Cumulus has $19.08 million in cash, debt of $2.08 billion. It has a current ratio of 2.77 and a book value per share of $1.69. It is 91.10% held by institutions and 9.01% owned by insiders. The float is 12.05% short. Despite its measurable, traditional and successful business model, and steady revenue growth, retail investors should be very cautious about an investment in this stock. The percentage ownership in the hands of interested parties is way too high. However, it is tempting based on the fact that it is trading below book value.

Pandora trades around $8.40, has a year high of $15.97 and low of $7.83. It has negative earnings per share of -$0.20. It does not pay a dividend. It has total cash of $82.3 million and total debt of zero. It has a great current ratio of 1.91 and a book value per share of $0.56. The stock is 31.21% owned by insiders and 65.7% owned by institutions. Curious that 96.9% of holders are in a stock that is over 50% short. I expect that there is some room for this stock to increase from here on short covers alone. That being said, retail investors should be wary of the fact that it has such a large holding by institutions. Zero debt is a big attraction to this stock in the long term. I think it will have the ability to compete with Apple and any other players like Google (NASDAQ:GOOG), Microsoft (NASDAQ:MSFT) and Yahoo (YHOO) that may also enter the Internet radio space now or in the future.

Sirius has total cash of $868.33 million and total debt of $2.88 billion. Its current ratio of 0.96 is concerning as it falls short of its ability to fully cover current liabilities as they come due. It has a book value per share of $1.05. The shares have a 52-week range of $1.53 and $2.70. The P/E ratio is 4.93 and the earnings per share are $0.54.
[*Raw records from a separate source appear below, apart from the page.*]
theorem wakeLocked_keeps {s0 s : State} (h : Keeps s0 s) : Keeps s0 (wakeLocked s) := by
  unfold wakeLocked
  try dsimp only
  repeat' first
    | with_reducible assumption
    | with_reducible apply waitHand_keeps
    | with_reducible refine OutKeeps.next ?_
    | with_reducible exact OutKeeps.refused
    | with_reducible refine Keeps.foldl _ _ ?_ ?_
    | with_reducible exact FusesRise.refl _
    | with_reducible exact Nat.le_refl _
    | with_reducible exact id
    | with_reducible exact cellsWrite_wf _ _ _
    | exact ⟨Nat.le_refl _, id, fun _ => id, fun _ => id⟩
    | with_reducible refine Keeps.ite ?_ ?_
    | with_reducible refine OutKeeps.ite ?_ ?_
    | (intro _)
    | split
    | with_reducible apply Keeps.rest
    | with_reducible apply Keeps.upd

theorem execMappingDropAck_keeps {s0 s : State} {a1 a2 a3 a4} (h : Keeps s0 s) : OutKeeps s0 (execMappingDropAck a1 a2 a3 a4 s)
    := by
  unfold execMappingDropAck
  try dsimp only
  repeat' first
    | with_reducible assumption
    | with_reducible apply State.at_keeps
    | with_reducible apply wakeLocked_keeps
    | with_reducible refine OutKeeps.next ?_
    | with_reducible exact OutKeeps.refused
    | with_reducible refine Keeps.foldl _ _ ?_ ?_
    | with_reducible exact FusesRise.refl _
    | with_reducible exact Nat.le_refl _
    | with_reducible exact id
    | with_reducible exact cellsWrite_wf _ _ _
    | exact ⟨Nat.le_refl _, id, fun _ => id, fun _ => id⟩
    | with_reducible refine Keeps.ite ?_ ?_
    | with_reducible refine OutKeeps.ite ?_ ?_
    | (intro _)
    | split
    | with_reducible apply Keeps.rest
    | with_reducible apply Keeps.upd

theorem modPrefetch_keeps {s0 s : State} {a1 a2 a3} (h : Keeps s0 s) : Keeps s0 (modPrefetch a1 a2 a3 s) := by
  unfold modPrefetch
  try dsimp only
  repeat' first
    | with_reducible assumption
    | with_reducible refine OutKeeps.next ?_
    | with_reducible exact OutKeeps.refused
    | with_reducible refine Keeps.foldl _ _ ?_ ?_
    | with_reducible exact FusesRise.refl _
    | with_reducible exact Nat.le_refl _
    | with_reducible exact id
    | with_reducible exact cellsWrite_wf _ _ _
    | exact ⟨Nat.le_refl _, id, fun _ => id, fun _ => id⟩
    | with_reducible refine Keeps.ite ?_ ?_
    | with_reducible refine OutKeeps.ite ?_ ?_
    | (intro _)
    | split
    | with_reducible apply Keeps.rest
    | with_reducible apply Keeps.upd

theorem execPrefetchIssue_keeps {s0 s : State} {a1 a2 a3 a4} (h : Keeps s0 s) : OutKeeps s0 (execPrefetchIssue a1 a2 a3 a4 s) :=
    by
  unfold execPrefetchIssue
  try dsimp only
  repeat' first
    | with_reducible assumption
    | with_reducible apply State.at_keeps
    | with_reducible apply tagErrs_keeps
    | with_reducible apply modPrefetch_keeps
    | with_reducible apply moveBlock_keeps
    | with_reducible apply countPf_keeps
    | with_reducible refine OutKeeps.next ?_
    | with_reducible exact OutKeeps.refused
    | with_reducible refine Keeps.foldl _ _ ?_ ?_
    | with_reducible exact FusesRise.refl _
    | with_reducible exact Nat.le_refl _
    | with_reducible exact id
    | with_reducible exact cellsWrite_wf _ _ _
    | exact ⟨Nat.le_refl _, id, fun _ => id, fun _ => id⟩
    | with_reducible refine Keeps.ite ?_ ?_
    | with_reducible refine OutKeeps.ite ?_ ?_
    | (intro _)
    | split
    | with_reducible apply Keeps.rest
    | with_reducible apply Keeps.upd

theorem stackLost_keeps {s0 s : State} {a1 a2 a3 a4} (h : Keeps s0 s) : Keeps s0 (stackLost a1 a2 a3 a4 s) := by
  unfold stackLost
  try dsimp only
  repeat' first
    | with_reducible assumption
    | with_reducible apply logEvent_keeps
    | with_reducible apply putHop_keeps
    | with_reducible apply poison_keeps
    | with_reducible apply loseBlock_keeps
    | with_reducible apply State.modUnit_keeps
    | with_reducible apply strike_keeps
    | with_reducible refine OutKeeps.next ?_
    | with_reducible exact OutKeeps.refused
    | with_reducible refine Keeps.foldl _ _ ?_ ?_
    | with_reducible exact FusesRise.refl _
    | with_reducible exact Nat.le_refl _
    | with_reducible exact id
    | with_reducible exact cellsWrite_wf _ _ _
    | exact ⟨Nat.le_refl _, id, fun _ => id, fun _ => id⟩
    | with_reducible refine Keeps.ite ?_ ?_
    | with_reducible refine OutKeeps.ite ?_ ?_
    | (intro _)
    | split
    | with_reducible apply Keeps.rest
    | with_reducible apply Keeps.upd

theorem execStackAccessComplete_keeps {s0 s : State} {a1 a2 a3 a4 a5} (h : Keeps s0 s) : OutKeeps s0 (execStackAccessComplete a1
    a2 a3 a4 a5 s) := by
  unfold execStackAccessComplete
  try dsimp only
  repeat' first
    | with_reducible assumption
    | with_reducible apply State.at_keeps
    | with_reducible apply putHop_keeps
    | with_reducible apply countSeverity_keeps
    | with_reducible apply logOnce_keeps
    | with_reducible apply resend_keeps
    | with_reducible apply exhaust_keeps
    | with_reducible apply stackLost_keeps
    | with_reducible refine OutKeeps.next ?_
    | with_reducible exact OutKeeps.refused
    | with_reducible refine Keeps.foldl _ _ ?_ ?_
    | with_reducible exact FusesRise.refl _
    | with_reducible exact Nat.le_refl _
    | with_reducible exact id
    | with_reducible exact cellsWrite_wf _ _ _
    | exact ⟨Nat.le_refl _, id, fun _ => id, fun _ => id⟩
    | with_reducible refine Keeps.ite ?_ ?_
    | with_reducible refine OutKeeps.ite ?_ ?_
    | (intro _)
    | split
    | with_reducible apply Keeps.rest
    | with_reducible apply Keeps.upd

theorem freeTracker_keeps {s0 s : State} {a1} (h : Keeps s0 s) : Keeps s0 (freeTracker a1 s) := by
  unfold freeTracker
  try dsimp only
  repeat' first
    | with_reducible assumption
    | with_reducible apply passPart_keeps
    | with_reducible apply takeCtls_keeps
    | with_reducible refine OutKeeps.next ?_
    | with_reducible exact OutKeeps.refused
    | with_reducible refine Keeps.foldl _ _ ?_ ?_
    | with_reducible exact FusesRise.refl _
    | with_reducible exact Nat.le_refl _
    | with_reducible exact id
    | with_reducible exact cellsWrite_wf _ _ _
    | exact ⟨Nat.le_refl _, id, fun _ => id, fun _ => id⟩
    | with_reducible refine Keeps.ite ?_ ?_
    | with_reducible refine OutKeeps.ite ?_ ?_
    | (intro _)
    | split
    | with_reducible apply Keeps.rest
    | with_reducible apply Keeps.upd

theorem goOn_keeps {s0 s : State} {a1 a2} (h : Keeps s0 s) : Keeps s0 (goOn a1 a2 s) := by
  unfold goOn
  try dsimp only
  repeat' first
    | with_reducible assumption
    | with_reducible apply askBlocks_keeps
    | with_reducible apply pumpAll_keeps
    | with_reducible apply compNext_keeps
    | with_reducible refine OutKeeps.next ?_
    | with_reducible exact OutKeeps.refused
    | with_reducible refine Keeps.foldl _ _ ?_ ?_
    | with_reducible exact FusesRise.refl _
    | with_reducible exact Nat.le_refl _
    | with_reducible exact id
    | with_reducible exact cellsWrite_wf _ _ _
    | exact ⟨Nat.le_refl _, id, fun _ => id, fun _ => id⟩
    | with_reducible refine Keeps.ite ?_ ?_
    | with_reducible refine OutKeeps.ite ?_ ?_
    | (intro _)
    | split
    | with_reducible apply Keeps.rest
    | with_reducible apply Keeps.upd

theorem goOnRun_keeps {s0 s : State} {a1} (h : Keeps s0 s) : Keeps s0 (goOnRun a1 s) := by
  unfold goOnRun
  try dsimp only
  repeat' first
    | with_reducible assumption
    | with_reducible apply goOn_keeps
    | with_reducible refine OutKeeps.next ?_
    | with_reducible exact OutKeeps.refused
    | with_reducible refine Keeps.foldl _ _ ?_ ?_
    | with_reducible exact FusesRise.refl _
    | with_reducible exact Nat.le_refl _
    | with_reducible exact id
    | with_reducible exact cellsWrite_wf _ _ _
    | exact ⟨Nat.le_refl _, id, fun _ => id, fun _ => id⟩
    | with_reducible refine Keeps.ite ?_ ?_
    | with_reducible refine OutKeeps.ite ?_ ?_
    | (intro _)
    | split
    | with_reducible apply Keeps.rest
    | with_reducible apply Keeps.upd

theorem wakeMiss_keeps {s0 s : State} {a1 a2 a3} (h : Keeps s0 s) : Keeps s0 (wakeMiss a1 a2 a3 s) := by
  unfold wakeMiss
  try dsimp only
  repeat' first
    | with_reducible assumption
    | with_reducible apply State.modPress_keeps
    | with_reducible refine OutKeeps.next ?_
    | with_reducible exact OutKeeps.refused
    | with_reducible refine Keeps.foldl _ _ ?_ ?_
    | with_reducible exact FusesRise.refl _
    | with_reducible exact Nat.le_refl _
    | with_reducible exact id
    | with_reducible exact cellsWrite_wf _ _ _
    | exact ⟨Nat.le_refl _, id, fun _ => id, fun _ => id⟩
    | with_reducible refine Keeps.ite ?_ ?_
    | with_reducible refine OutKeeps.ite ?_ ?_
    | (intro _)
    | split
    | with_reducible apply Keeps.rest
    | with_reducible apply Keeps.upd

theorem execTrackerResponse_keeps {s0 s : State} {a1 a2 a3} (h : Keeps s0 s) : OutKeeps s0 (execTrackerResponse a1 a2 a3 s) := by
  unfold execTrackerResponse
  try dsimp only
  repeat' first
    | with_reducible assumption
    | with_reducible apply State.at_keeps
    | with_reducible apply freeTracker_keeps
    | with_reducible apply compBlock_keeps
    | with_reducible apply corrected_keeps
    | with_reducible apply doubleError_keeps
    | with_reducible apply goOnRun_keeps
    | with_reducible apply poisonRead_keeps
    | with_reducible apply useBlock_keeps
    | with_reducible apply wakeMiss_keeps
    | with_reducible refine OutKeeps.next ?_
    | with_reducible exact OutKeeps.refused
    | with_reducible refine Keeps.foldl _ _ ?_ ?_
    | with_reducible exact FusesRise.refl _
    | with_reducible exact Nat.le_refl _
    | with_reducible exact id
    | with_reducible exact cellsWrite_wf _ _ _
    | exact ⟨Nat.le_refl _, id, fun _ => id, fun _ => id⟩
    | with_reducible refine Keeps.ite ?_ ?_
    | with_reducible refine OutKeeps.ite ?_ ?_
    | (intro _)
    | split
    | with_reducible apply Keeps.rest
    | with_reducible apply Keeps.upd

theorem execTrackerTimeout_keeps {s0 s : State} {a1 a2} (h : Keeps s0 s) : OutKeeps s0 (execTrackerTimeout a1 a2 s) := by
  unfold execTrackerTimeout
  try dsimp only
  repeat' first
    | with_reducible assumption
    | with_reducible apply State.at_keeps
    | with_reducible apply countTimeout_keeps
    | with_reducible apply logEvent_keeps
    | with_reducible refine OutKeeps.next ?_
    | with_reducible exact OutKeeps.refused
    | with_reducible refine Keeps.foldl _ _ ?_ ?_
    | with_reducible exact FusesRise.refl _
    | with_reducible exact Nat.le_refl _
    | with_reducible exact id
    | with_reducible exact cellsWrite_wf _ _ _
    | exact ⟨Nat.le_refl _, id, fun _ => id, fun _ => id⟩
    | with_reducible refine Keeps.ite ?_ ?_
    | with_reducible refine OutKeeps.ite ?_ ?_
    | (intro _)
    | split
    | with_reducible apply Keeps.rest
    | with_reducible apply Keeps.upd

theorem execTrackerTimeoutRepeat_keeps {s0 s : State} {a1 a2} (h : Keeps s0 s) : OutKeeps s0 (execTrackerTimeoutRepeat a1 a2 s)
    := by
  unfold execTrackerTimeoutRepeat
  try dsimp only
  repeat' first
    | with_reducible assumption
    | with_reducible apply State.at_keeps
    | with_reducible apply logEvent_keeps
    | with_reducible apply countTimeout_keeps
    | with_reducible apply detect_keeps
    | with_reducible apply killElsewhere_keeps
    | with_reducible refine OutKeeps.next ?_
    | with_reducible exact OutKeeps.refused
    | with_reducible refine Keeps.foldl _ _ ?_ ?_
    | with_reducible exact FusesRise.refl _
    | with_reducible exact Nat.le_refl _
    | with_reducible exact id
    | with_reducible exact cellsWrite_wf _ _ _
    | exact ⟨Nat.le_refl _, id, fun _ => id, fun _ => id⟩
    | with_reducible refine Keeps.ite ?_ ?_
    | with_reducible refine OutKeeps.ite ?_ ?_
    | (intro _)
    | split
    | with_reducible apply Keeps.rest
    | with_reducible apply Keeps.upd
The float is 37.85% owned by insiders and 39% owned by institutions. The float is 7.4% short at October 15, 2012 down from 8.10% short as at September 14, 2012. With Liberty Media making its intentions clear and the departure of Mr. Karmazin, the market is liking this stock a little better. Liberty's conversion into equity will take some of the weight off the debt situation but it is always going to be a concern going forward.
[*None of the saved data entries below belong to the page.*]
-- ==== Sys2Proof/Laws/KeepsCue.lean ====
section
/-! SUPPORT. What the operations of Machine/Cue.lean keep. -/

namespace Sys2Proof.Machine

theorem acceptEdge_keeps {s0 s : State} {a1 a2} (h : Keeps s0 s) : Keeps s0 (acceptEdge a1 a2 s) := by
  unfold acceptEdge
  try dsimp only
  repeat' first
    | with_reducible assumption
    | with_reducible apply logEvent_keeps
    | with_reducible apply boundary_keeps
    | with_reducible refine OutKeeps.next ?_
    | with_reducible exact OutKeeps.refused
    | with_reducible refine Keeps.foldl _ _ ?_ ?_
    | with_reducible exact FusesRise.refl _
    | with_reducible exact Nat.le_refl _
    | with_reducible exact id
    | with_reducible exact cellsWrite_wf _ _ _
    | exact ⟨Nat.le_refl _, id, fun _ => id, fun _ => id⟩
    | with_reducible refine Keeps.ite ?_ ?_
    | with_reducible refine OutKeeps.ite ?_ ?_
    | (intro _)
    | split
    | with_reducible apply Keeps.rest
    | with_reducible apply Keeps.upd

theorem placeBatch_keeps {s0 s : State} {a1} (h : Keeps s0 s) : Keeps s0 (placeBatch a1 s) := by
  unfold placeBatch
  try dsimp only
  repeat' first
    | with_reducible assumption
    | with_reducible apply devWrite_keeps
    | with_reducible refine OutKeeps.next ?_
    | with_reducible exact OutKeeps.refused
    | with_reducible refine Keeps.foldl _ _ ?_ ?_
    | with_reducible exact FusesRise.refl _
    | with_reducible exact Nat.le_refl _
    | with_reducible exact id
    | with_reducible exact cellsWrite_wf _ _ _
    | exact ⟨Nat.le_refl _, id, fun _ => id, fun _ => id⟩
    | with_reducible refine Keeps.ite ?_ ?_
    | with_reducible refine OutKeeps.ite ?_ ?_
    | (intro _)
    | split
    | with_reducible apply Keeps.rest
    | with_reducible apply Keeps.upd

theorem closeBatch_keeps {s0 s : State} (h : Keeps s0 s) : Keeps s0 (closeBatch s) := by
  unfold closeBatch
  try dsimp only
  repeat' first
    | with_reducible assumption
    | with_reducible apply placeBatch_keeps
    | with_reducible refine OutKeeps.next ?_
    | with_reducible exact OutKeeps.refused
    | with_reducible refine Keeps.foldl _ _ ?_ ?_
    | with_reducible exact FusesRise.refl _
    | with_reducible exact Nat.le_refl _
    | with_reducible exact id
    | with_reducible exact cellsWrite_wf _ _ _
    | exact ⟨Nat.le_refl _, id, fun _ => id, fun _ => id⟩
    | with_reducible refine Keeps.ite ?_ ?_
    | with_reducible refine OutKeeps.ite ?_ ?_
    | (intro _)
    | split
    | with_reducible apply Keeps.rest
    | with_reducible apply Keeps.upd

theorem cueFault_keeps {s0 s : State} {a1 a2} (h : Keeps s0 s) : Keeps s0 (cueFault a1 a2 s) := by
  unfold cueFault
  try dsimp only
  repeat' first
    | with_reducible assumption
    | with_reducible apply noteSeen_keeps
    | with_reducible apply logEvent_keeps
    | with_reducible refine OutKeeps.next ?_
    | with_reducible exact OutKeeps.refused
    | with_reducible refine Keeps.foldl _ _ ?_ ?_
    | with_reducible exact FusesRise.refl _
    | with_reducible exact Nat.le_refl _
    | with_reducible exact id
    | with_reducible exact cellsWrite_wf _ _ _
    | exact ⟨Nat.le_refl _, id, fun _ => id, fun _ => id⟩
    | with_reducible refine Keeps.ite ?_ ?_
    | with_reducible refine OutKeeps.ite ?_ ?_
    | (intro _)
    | split
    | with_reducible apply Keeps.rest
    | with_reducible apply Keeps.upd

theorem decidePair_keeps {s0 s : State} (h : Keeps s0 s) : Keeps s0 (decidePair s) := by
  unfold decidePair
  try dsimp only
  repeat' first
    | with_reducible assumption
    | with_reducible refine OutKeeps.next ?_
    | with_reducible exact OutKeeps.refused
    | with_reducible refine Keeps.foldl _ _ ?_ ?_
    | with_reducible exact FusesRise.refl _
    | with_reducible exact Nat.le_refl _
    | with_reducible exact id
    | with_reducible exact cellsWrite_wf _ _ _
    | exact ⟨Nat.le_refl _, id, fun _ => id, fun _ => id⟩
    | with_reducible refine Keeps.ite ?_ ?_
    | with_reducible refine OutKeeps.ite ?_ ?_
    | (intro _)
    | split
    | with_reducible apply Keeps.rest
    | with_reducible apply Keeps.upd

theorem endCompare_keeps {s0 s : State} (h : Keeps s0 s) : Keeps s0 (endCompare s) := by
  unfold endCompare
  try dsimp only
  repeat' first
    | with_reducible assumption
    | with_reducible refine OutKeeps.next ?_
    | with_reducible exact OutKeeps.refused
    | with_reducible refine Keeps.foldl _ _ ?_ ?_
    | with_reducible exact FusesRise.refl _
    | with_reducible exact Nat.le_refl _
    | with_reducible exact id
    | with_reducible exact cellsWrite_wf _ _ _
    | exact ⟨Nat.le_refl _, id, fun _ => id, fun _ => id⟩
    | with_reducible refine Keeps.ite ?_ ?_
    | with_reducible refine OutKeeps.ite ?_ ?_
    | (intro _)
    | split
    | with_reducible apply Keeps.rest
    | with_reducible apply Keeps.upd

theorem execClassificationRepeatVerdict_keeps {s0 s : State} {a1 a2} (h : Keeps s0 s) : OutKeeps s0
    (execClassificationRepeatVerdict a1 a2 s) := by
  unfold execClassificationRepeatVerdict
  try dsimp only
  repeat' first
    | with_reducible assumption
    | with_reducible apply State.at_keeps
    | with_reducible apply countFaultCue_keeps
    | with_reducible apply logEvent_keeps
    | with_reducible apply railSeen_keeps
    | with_reducible apply endClass_keeps
    | with_reducible apply setClass_keeps
    | with_reducible apply countTransient_keeps
    | with_reducible refine OutKeeps.next ?_
    | with_reducible exact OutKeeps.refused
    | with_reducible refine Keeps.foldl _ _ ?_ ?_
    | with_reducible exact FusesRise.refl _
    | with_reducible exact Nat.le_refl _
    | with_reducible exact id
    | with_reducible exact cellsWrite_wf _ _ _
    | exact ⟨Nat.le_refl _, id, fun _ => id, fun _ => id⟩
    | with_reducible refine Keeps.ite ?_ ?_
    | with_reducible refine OutKeeps.ite ?_ ?_
    | (intro _)
    | split
    | with_reducible apply Keeps.rest
    | with_reducible apply Keeps.upd

theorem startClass_keeps {s0 s : State} {a1} (h : Keeps s0 s) : Keeps s0 (startClass a1 s) := by
  unfold startClass
  try dsimp only
  repeat' first
    | with_reducible assumption
    | with_reducible apply logEvent_keeps
    | with_reducible apply formRun_keeps
    | with_reducible refine OutKeeps.next ?_
    | with_reducible exact OutKeeps.refused
    | with_reducible refine Keeps.foldl _ _ ?_ ?_
    | with_reducible exact FusesRise.refl _
    | with_reducible exact Nat.le_refl _
    | with_reducible exact id
    | with_reducible exact cellsWrite_wf _ _ _
    | exact ⟨Nat.le_refl _, id, fun _ => id, fun _ => id⟩
    | with_reducible refine Keeps.ite ?_ ?_
    | with_reducible refine OutKeeps.ite ?_ ?_
    | (intro _)
    | split
    | with_reducible apply Keeps.rest
    | with_reducible apply Keeps.upd

theorem mismatch_keeps {s0 s : State} {a1} (h : Keeps s0 s) : Keeps s0 (mismatch a1 s) := by
  unfold mismatch
  try dsimp only
  repeat' first
    | with_reducible assumption
    | with_reducible apply detect_keeps
    | with_reducible apply logEvent_keeps
    | with_reducible apply startClass_keeps
    | with_reducible refine OutKeeps.next ?_
    | with_reducible exact OutKeeps.refused
    | with_reducible refine Keeps.foldl _ _ ?_ ?_
    | with_reducible exact FusesRise.refl _
    | with_reducible exact Nat.le_refl _
    | with_reducible exact id
    | with_reducible exact cellsWrite_wf _ _ _
    | exact ⟨Nat.le_refl _, id, fun _ => id, fun _ => id⟩
    | with_reducible refine Keeps.ite ?_ ?_
    | with_reducible refine OutKeeps.ite ?_ ?_
    | (intro _)
    | split
    | with_reducible apply Keeps.rest
    | with_reducible apply Keeps.upd

theorem execComparatorVerdict_keeps {s0 s : State} {a1 a2} (h : Keeps s0 s) : OutKeeps s0 (execComparatorVerdict a1 a2 s) := by
  unfold execComparatorVerdict
  try dsimp only
  repeat' first
    | with_reducible assumption
    | with_reducible apply State.at_keeps
    | with_reducible apply endCompare_keeps
    | with_reducible apply logEvent_keeps
    | with_reducible apply railSeen_keeps
    | with_reducible apply countFaultCue_keeps
    | with_reducible apply detect_keeps
    | with_reducible apply mismatch_keeps
    | with_reducible refine OutKeeps.next ?_
    | with_reducible exact OutKeeps.refused
    | with_reducible refine Keeps.foldl _ _ ?_ ?_
    | with_reducible exact FusesRise.refl _
    | with_reducible exact Nat.le_refl _
    | with_reducible exact id
    | with_reducible exact cellsWrite_wf _ _ _
    | exact ⟨Nat.le_refl _, id, fun _ => id, fun _ => id⟩
    | with_reducible refine Keeps.ite ?_ ?_
    | with_reducible refine OutKeeps.ite ?_ ?_
    | (intro _)
    | split
    | with_reducible apply Keeps.rest
    | with_reducible apply Keeps.upd

theorem execComparisonStart_keeps {s0 s : State} {a1} (h : Keeps s0 s) : OutKeeps s0 (execComparisonStart a1 s) := by
  unfold execComparisonStart
  try dsimp only
  repeat' first
    | with_reducible assumption
    | with_reducible apply State.at_keeps
    | with_reducible refine OutKeeps.next ?_
    | with_reducible exact OutKeeps.refused
    | with_reducible refine Keeps.foldl _ _ ?_ ?_
    | with_reducible exact FusesRise.refl _
    | with_reducible exact Nat.le_refl _
    | with_reducible exact id
    | with_reducible exact cellsWrite_wf _ _ _
    | exact ⟨Nat.le_refl _, id, fun _ => id, fun _ => id⟩
    | with_reducible refine Keeps.ite ?_ ?_
    | with_reducible refine OutKeeps.ite ?_ ?_
    | (intro _)
    | split
    | with_reducible apply Keeps.rest
    | with_reducible apply Keeps.upd

theorem execCueInEdge_keeps {s0 s : State} {a1 a2 a3 a4} (h : Keeps s0 s) : OutKeeps s0 (execCueInEdge a1 a2 a3 a4 s) := by
  unfold execCueInEdge
  try dsimp only
  repeat' first
    | with_reducible assumption
    | with_reducible apply State.at_keeps
    | with_reducible apply boundary_keeps
    | with_reducible apply cueFault_keeps
    | with_reducible apply acceptEdge_keeps
    | with_reducible refine OutKeeps.next ?_
    | with_reducible exact OutKeeps.refused
    | with_reducible refine Keeps.foldl _ _ ?_ ?_
    | with_reducible exact FusesRise.refl _
    | with_reducible exact Nat.le_refl _
    | with_reducible exact id
    | with_reducible exact cellsWrite_wf _ _ _
    | exact ⟨Nat.le_refl _, id, fun _ => id, fun _ => id⟩
    | with_reducible refine Keeps.ite ?_ ?_
    | with_reducible refine OutKeeps.ite ?_ ?_
    | (intro _)
    | split
    | with_reducible apply Keeps.rest
    | with_reducible apply Keeps.upd

theorem execCueInMissing_keeps {s0 s : State} {a1 a2} (h : Keeps s0 s) : OutKeeps s0 (execCueInMissing a1 a2 s) := by
  unfold execCueInMissing
  try dsimp only
  repeat' first
    | with_reducible assumption
    | with_reducible apply State.at_keeps
    | with_reducible apply boundary_keeps
    | with_reducible apply logEvent_keeps
    | with_reducible apply cueFault_keeps
    | with_reducible refine OutKeeps.next ?_
    | with_reducible exact OutKeeps.refused
    | with_reducible refine Keeps.foldl _ _ ?_ ?_
    | with_reducible exact FusesRise.refl _
    | with_reducible exact Nat.le_refl _
    | with_reducible exact id
    | with_reducible exact cellsWrite_wf _ _ _
    | exact ⟨Nat.le_refl _, id, fun _ => id, fun _ => id⟩
    | with_reducible refine Keeps.ite ?_ ?_
    | with_reducible refine OutKeeps.ite ?_ ?_
    | (intro _)
    | split
    | with_reducible apply Keeps.rest
    | with_reducible apply Keeps.upd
Sirius is an interesting stock in an interesting space. I have always wondered how satellite radio companies will continue to thrive in a hostile macro-economic environment with a premium pay service that was, since the 1920s, free to the user. Sirius will have to compete with Apple and any other entrant to the market for a subscriber base that is willing to pay a premium for service. It will still have to compete with traditional media for compelling content. Whether or not Liberty Media, being at the helm, makes content its king and can expand the subscriber base with that content remains to be seen. The market likes this stock better than it did a month ago, and third quarter earnings are turning out to be better than expected. I think Sirius has some room to improve price wise. I think the stock will head above $3 later this year and possibly top $3.50 or $4 by mid 2013.

Disclosure: I have no positions in any stocks mentioned, and no plans to initiate any positions within the next 72 hours. I wrote this article myself, and it expresses my own opinions. I am not receiving compensation for it (other than from Seeking Alpha). I have no business relationship with any company whose stock is mentioned in this article.